Records supplied |

§

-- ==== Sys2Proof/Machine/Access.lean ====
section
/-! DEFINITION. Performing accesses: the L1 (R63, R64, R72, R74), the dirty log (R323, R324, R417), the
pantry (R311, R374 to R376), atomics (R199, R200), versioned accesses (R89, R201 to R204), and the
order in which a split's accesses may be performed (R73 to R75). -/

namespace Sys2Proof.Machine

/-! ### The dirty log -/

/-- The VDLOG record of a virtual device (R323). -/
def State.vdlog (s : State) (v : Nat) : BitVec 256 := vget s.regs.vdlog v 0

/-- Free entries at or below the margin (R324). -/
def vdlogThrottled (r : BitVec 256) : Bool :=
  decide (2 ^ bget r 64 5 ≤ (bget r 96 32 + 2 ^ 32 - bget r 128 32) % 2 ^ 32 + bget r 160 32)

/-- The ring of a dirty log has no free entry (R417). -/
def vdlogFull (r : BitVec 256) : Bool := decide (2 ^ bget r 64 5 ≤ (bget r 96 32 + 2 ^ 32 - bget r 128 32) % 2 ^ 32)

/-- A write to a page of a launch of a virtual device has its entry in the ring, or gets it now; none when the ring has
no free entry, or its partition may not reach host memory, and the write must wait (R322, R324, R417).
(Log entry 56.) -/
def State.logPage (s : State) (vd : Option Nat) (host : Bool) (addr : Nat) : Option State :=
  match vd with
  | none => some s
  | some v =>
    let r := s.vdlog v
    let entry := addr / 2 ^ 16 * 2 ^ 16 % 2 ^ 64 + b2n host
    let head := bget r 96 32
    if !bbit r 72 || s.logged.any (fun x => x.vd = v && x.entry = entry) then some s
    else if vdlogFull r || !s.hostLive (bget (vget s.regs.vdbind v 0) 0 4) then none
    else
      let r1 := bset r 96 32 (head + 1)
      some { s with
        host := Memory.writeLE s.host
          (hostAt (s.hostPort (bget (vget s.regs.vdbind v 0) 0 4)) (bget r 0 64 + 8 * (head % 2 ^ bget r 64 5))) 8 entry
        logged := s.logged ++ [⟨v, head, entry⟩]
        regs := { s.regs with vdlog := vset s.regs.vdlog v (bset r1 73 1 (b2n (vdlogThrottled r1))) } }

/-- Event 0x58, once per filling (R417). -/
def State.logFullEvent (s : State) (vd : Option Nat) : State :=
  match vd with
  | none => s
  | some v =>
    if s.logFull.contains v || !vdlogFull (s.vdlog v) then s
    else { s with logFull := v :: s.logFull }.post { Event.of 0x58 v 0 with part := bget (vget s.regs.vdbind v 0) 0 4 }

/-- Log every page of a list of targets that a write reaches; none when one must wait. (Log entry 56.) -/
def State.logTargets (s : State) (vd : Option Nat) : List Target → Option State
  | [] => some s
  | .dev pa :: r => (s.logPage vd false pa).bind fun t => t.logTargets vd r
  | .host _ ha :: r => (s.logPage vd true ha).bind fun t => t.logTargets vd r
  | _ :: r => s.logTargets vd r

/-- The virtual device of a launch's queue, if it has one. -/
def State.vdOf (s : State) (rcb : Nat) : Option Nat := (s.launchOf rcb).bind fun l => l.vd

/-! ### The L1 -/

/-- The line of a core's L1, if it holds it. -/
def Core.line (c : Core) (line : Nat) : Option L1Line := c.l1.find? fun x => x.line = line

§

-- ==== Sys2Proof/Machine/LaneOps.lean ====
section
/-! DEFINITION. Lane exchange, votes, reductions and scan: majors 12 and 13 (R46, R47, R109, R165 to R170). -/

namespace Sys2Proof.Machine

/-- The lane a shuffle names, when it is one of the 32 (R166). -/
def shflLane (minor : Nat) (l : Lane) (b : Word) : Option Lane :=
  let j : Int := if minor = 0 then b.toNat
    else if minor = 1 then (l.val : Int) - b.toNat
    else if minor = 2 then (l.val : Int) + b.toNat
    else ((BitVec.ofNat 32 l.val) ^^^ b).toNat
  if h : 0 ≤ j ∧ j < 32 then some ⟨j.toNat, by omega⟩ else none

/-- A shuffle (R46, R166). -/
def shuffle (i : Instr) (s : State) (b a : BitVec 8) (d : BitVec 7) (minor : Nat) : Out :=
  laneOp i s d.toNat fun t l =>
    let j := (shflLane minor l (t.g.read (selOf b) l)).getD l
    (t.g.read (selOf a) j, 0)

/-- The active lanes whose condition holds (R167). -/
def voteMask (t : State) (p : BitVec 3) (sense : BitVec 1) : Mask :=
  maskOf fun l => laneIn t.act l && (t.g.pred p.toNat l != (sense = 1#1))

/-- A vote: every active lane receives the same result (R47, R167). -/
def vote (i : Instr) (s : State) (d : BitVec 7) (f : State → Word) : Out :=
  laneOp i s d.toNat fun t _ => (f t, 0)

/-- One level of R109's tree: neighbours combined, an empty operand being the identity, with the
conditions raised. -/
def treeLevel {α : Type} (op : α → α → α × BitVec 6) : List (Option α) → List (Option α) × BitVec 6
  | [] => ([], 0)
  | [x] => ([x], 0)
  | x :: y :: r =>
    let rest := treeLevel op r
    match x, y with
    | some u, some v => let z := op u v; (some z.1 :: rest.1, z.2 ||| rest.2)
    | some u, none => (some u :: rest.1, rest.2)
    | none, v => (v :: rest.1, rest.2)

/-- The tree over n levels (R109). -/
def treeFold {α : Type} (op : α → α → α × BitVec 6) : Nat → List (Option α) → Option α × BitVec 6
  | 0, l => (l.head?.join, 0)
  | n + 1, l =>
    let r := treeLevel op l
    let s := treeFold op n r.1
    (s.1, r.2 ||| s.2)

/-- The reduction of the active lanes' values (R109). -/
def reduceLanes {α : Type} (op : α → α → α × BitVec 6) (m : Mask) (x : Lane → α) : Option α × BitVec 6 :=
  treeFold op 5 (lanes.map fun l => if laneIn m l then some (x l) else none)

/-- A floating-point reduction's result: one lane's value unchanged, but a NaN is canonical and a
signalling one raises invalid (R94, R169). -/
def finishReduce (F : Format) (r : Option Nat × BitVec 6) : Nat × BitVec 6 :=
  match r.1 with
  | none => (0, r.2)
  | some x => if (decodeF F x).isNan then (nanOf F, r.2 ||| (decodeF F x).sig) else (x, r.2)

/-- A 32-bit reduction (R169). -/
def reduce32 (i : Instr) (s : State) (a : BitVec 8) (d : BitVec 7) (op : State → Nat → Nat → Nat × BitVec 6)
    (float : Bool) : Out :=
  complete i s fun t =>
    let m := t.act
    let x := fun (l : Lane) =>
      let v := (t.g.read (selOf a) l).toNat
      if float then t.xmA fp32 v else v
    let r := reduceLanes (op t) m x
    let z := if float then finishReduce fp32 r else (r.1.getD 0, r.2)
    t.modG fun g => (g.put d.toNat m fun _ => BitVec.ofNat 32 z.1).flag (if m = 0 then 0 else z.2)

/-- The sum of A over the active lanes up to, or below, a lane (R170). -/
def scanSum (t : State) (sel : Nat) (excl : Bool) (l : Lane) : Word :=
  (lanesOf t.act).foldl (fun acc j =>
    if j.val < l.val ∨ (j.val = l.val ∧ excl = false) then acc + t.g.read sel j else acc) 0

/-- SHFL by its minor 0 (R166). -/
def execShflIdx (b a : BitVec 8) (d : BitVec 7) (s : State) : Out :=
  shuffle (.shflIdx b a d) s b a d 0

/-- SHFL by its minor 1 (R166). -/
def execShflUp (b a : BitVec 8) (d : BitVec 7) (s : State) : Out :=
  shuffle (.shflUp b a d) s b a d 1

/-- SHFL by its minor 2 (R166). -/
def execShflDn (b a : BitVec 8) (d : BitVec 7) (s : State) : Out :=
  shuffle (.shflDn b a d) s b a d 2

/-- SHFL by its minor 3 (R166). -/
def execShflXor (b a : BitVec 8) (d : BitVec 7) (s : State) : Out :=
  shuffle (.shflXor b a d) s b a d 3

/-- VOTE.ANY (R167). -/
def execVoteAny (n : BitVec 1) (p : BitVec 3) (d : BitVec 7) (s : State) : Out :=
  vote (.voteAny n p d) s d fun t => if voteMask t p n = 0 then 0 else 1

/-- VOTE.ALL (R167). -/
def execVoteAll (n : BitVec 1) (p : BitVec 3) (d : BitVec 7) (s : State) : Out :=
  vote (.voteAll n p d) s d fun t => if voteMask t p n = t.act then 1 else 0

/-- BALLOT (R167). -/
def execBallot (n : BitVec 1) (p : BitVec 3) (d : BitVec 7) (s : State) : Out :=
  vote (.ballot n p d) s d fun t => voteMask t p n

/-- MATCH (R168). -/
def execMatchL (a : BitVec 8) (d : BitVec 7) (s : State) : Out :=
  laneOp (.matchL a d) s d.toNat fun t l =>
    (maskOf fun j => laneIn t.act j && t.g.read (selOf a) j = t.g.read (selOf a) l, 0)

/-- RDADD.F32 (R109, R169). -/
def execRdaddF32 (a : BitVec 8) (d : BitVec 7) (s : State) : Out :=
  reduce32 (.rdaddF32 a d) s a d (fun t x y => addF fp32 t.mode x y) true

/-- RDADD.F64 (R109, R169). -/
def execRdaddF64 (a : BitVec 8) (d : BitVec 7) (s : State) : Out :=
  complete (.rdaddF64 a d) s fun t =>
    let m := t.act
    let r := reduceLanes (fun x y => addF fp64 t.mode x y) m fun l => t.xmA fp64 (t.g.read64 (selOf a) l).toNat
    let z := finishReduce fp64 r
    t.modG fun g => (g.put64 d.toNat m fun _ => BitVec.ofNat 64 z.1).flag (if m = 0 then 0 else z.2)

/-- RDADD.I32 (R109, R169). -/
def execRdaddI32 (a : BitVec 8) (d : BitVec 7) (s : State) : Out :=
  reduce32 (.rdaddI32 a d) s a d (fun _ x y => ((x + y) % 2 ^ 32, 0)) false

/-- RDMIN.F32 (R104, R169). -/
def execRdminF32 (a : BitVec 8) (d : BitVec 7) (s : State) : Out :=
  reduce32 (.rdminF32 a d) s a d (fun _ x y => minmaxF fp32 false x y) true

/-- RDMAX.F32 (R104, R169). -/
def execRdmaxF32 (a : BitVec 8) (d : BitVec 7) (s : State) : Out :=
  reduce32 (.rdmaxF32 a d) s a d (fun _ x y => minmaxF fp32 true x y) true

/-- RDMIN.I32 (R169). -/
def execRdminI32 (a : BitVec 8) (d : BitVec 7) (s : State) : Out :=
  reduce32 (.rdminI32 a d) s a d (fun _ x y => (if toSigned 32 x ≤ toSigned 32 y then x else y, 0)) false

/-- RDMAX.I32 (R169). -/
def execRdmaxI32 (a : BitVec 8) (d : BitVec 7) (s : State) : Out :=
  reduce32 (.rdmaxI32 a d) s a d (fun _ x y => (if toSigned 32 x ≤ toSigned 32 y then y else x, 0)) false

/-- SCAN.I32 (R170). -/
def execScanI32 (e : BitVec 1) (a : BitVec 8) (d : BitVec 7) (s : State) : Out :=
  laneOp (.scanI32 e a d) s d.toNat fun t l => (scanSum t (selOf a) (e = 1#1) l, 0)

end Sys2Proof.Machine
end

§

Prompt |
Select all lines with the word "result" from the entries above.

Exercise response |
/-- A vote: every active lane receives the same result (R47, R167). -/
/-- A floating-point reduction's result: one lane's value unchanged, but a NaN is canonical and a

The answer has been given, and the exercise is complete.